Relative volatility $\alpha$

 In this post, the relative volatility is represented as $\alpha$. This parameter accounts for the feasibility of separation in a mixture. For a binary mixture, this is defined as,

$\alpha_{A,B}=\dfrac{K_A}{K_B}=\dfrac{y_A/x_A}{y_B/x_B}=\dfrac{y_A/x_A}{\left( 1-y_A \right)/\left( 1-x_A \right)}$        Eq. (01)

Some cases can be devised:

• For $\alpha{A,B}=1.0$ the mixture separation is not possible. As $\alpha_{A,B}$ gets closer to 1.0, the separation becomes more difficult.
• For $\alpha_{A,B}=0$ there is practically no mixture. This is, the components are practically split.

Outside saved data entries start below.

-- ==== Sys2Proof/WellFormed.lean ====
section
/-! DEFINITION. When an element is well formed: its operands are values its row of 30_encoding.md R88 can hold. -/

namespace Sys2Proof

/-- A Huffman code has 1 to 15 bits (30_encoding.md R81). -/
def codeLenOk (n : Nat) : Bool := decide (1 ≤ n) && decide (n ≤ 15)

/-- The checks on an element's operands. The operand widths are in the types of `Instr`; what is left is the length of
a code (R81) and the HLIT field, whose values 30 and 31 are the row HLIT_RESERVED (R88). -/
def Instr.wellFormed : Instr → Bool
  | .bfinal _ => true
  | .btypeStored => true
  | .btypeFixed => true
  | .btypeDynamic => true
  | .btypeReserved => true
  | .storedHdr _ _ => true
  | .storedByte _ => true
  | .storedEnd => true
  | .hlit hlit5 => decide (hlit5.toNat < 30)
  | .hlitReserved _ => true
  | .hdist _ => true
  | .hclen _ => true
  | .cllen _ => true
  | .clLen n _ => codeLenOk n
  | .clRepPrev n _ => codeLenOk n
  | .clZeroShort n _ => codeLenOk n
  | .clZeroLong n _ => codeLenOk n
  | .lit n _ => codeLenOk n
  | .eob n => codeLenOk n
  | .len257 n => codeLenOk n
  | .len258 n => codeLenOk n
  | .len259 n => codeLenOk n
  | .len260 n => codeLenOk n
  | .len261 n => codeLenOk n
  | .len262 n => codeLenOk n
  | .len263 n => codeLenOk n
  | .len264 n => codeLenOk n
  | .len265 n _ => codeLenOk n
  | .len266 n _ => codeLenOk n
  | .len267 n _ => codeLenOk n
  | .len268 n _ => codeLenOk n
  | .len269 n _ => codeLenOk n
  | .len270 n _ => codeLenOk n
  | .len271 n _ => codeLenOk n
  | .len272 n _ => codeLenOk n
  | .len273 n _ => codeLenOk n
  | .len274 n _ => codeLenOk n
  | .len275 n _ => codeLenOk n
  | .len276 n _ => codeLenOk n
  | .len277 n _ => codeLenOk n
  | .len278 n _ => codeLenOk n
  | .len279 n _ => codeLenOk n
  | .len280 n _ => codeLenOk n
  | .len281 n _ => codeLenOk n
  | .len282 n _ => codeLenOk n
  | .len283 n _ => codeLenOk n
  | .len284 n _ => codeLenOk n
  | .len285 n => codeLenOk n
  | .litlenReserved286 n => codeLenOk n
  | .litlenReserved287 n => codeLenOk n
  | .dist0 n => codeLenOk n
  | .dist1 n => codeLenOk n
  | .dist2 n => codeLenOk n
  | .dist3 n => codeLenOk n
  | .dist4 n _ => codeLenOk n
  | .dist5 n _ => codeLenOk n
  | .dist6 n _ => codeLenOk n
  | .dist7 n _ => codeLenOk n
  | .dist8 n _ => codeLenOk n
  | .dist9 n _ => codeLenOk n
  | .dist10 n _ => codeLenOk n
  | .dist11 n _ => codeLenOk n
  | .dist12 n _ => codeLenOk n
  | .dist13 n _ => codeLenOk n
  | .dist14 n _ => codeLenOk n
  | .dist15 n _ => codeLenOk n
  | .dist16 n _ => codeLenOk n
  | .dist17 n _ => codeLenOk n
  | .dist18 n _ => codeLenOk n
  | .dist19 n _ => codeLenOk n
  | .dist20 n _ => codeLenOk n
  | .dist21 n _ => codeLenOk n
  | .dist22 n _ => codeLenOk n
  | .dist23 n _ => codeLenOk n
  | .dist24 n _ => codeLenOk n
  | .dist25 n _ => codeLenOk n
  | .dist26 n _ => codeLenOk n
  | .dist27 n _ => codeLenOk n
  | .dist28 n _ => codeLenOk n
  | .dist29 n _ => codeLenOk n
  | .distReserved30 n => codeLenOk n
  | .distReserved31 n => codeLenOk n

end Sys2Proof
end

The parameters $K_A$ and $K_B$ give a feeling of the tendency of the component of interest A to vaporize. As you can see in Eq. (01), the factor $K$ is defined as,

$K_A=\dfrac{\text{Mole fraction of component A in vapor phase}}{\text{Mole fraction of component A in liquid phase}}$        Eq. (02)

An interesting interpretation of Eq. (02) is given by Kister H.Z. in his book Distillation design. He says: "If the $K$-value is high, the component tends to concentrate in the vapor; if low it tends to concentrate in the liquid.".

This is the end of the post. I hope you find it useful.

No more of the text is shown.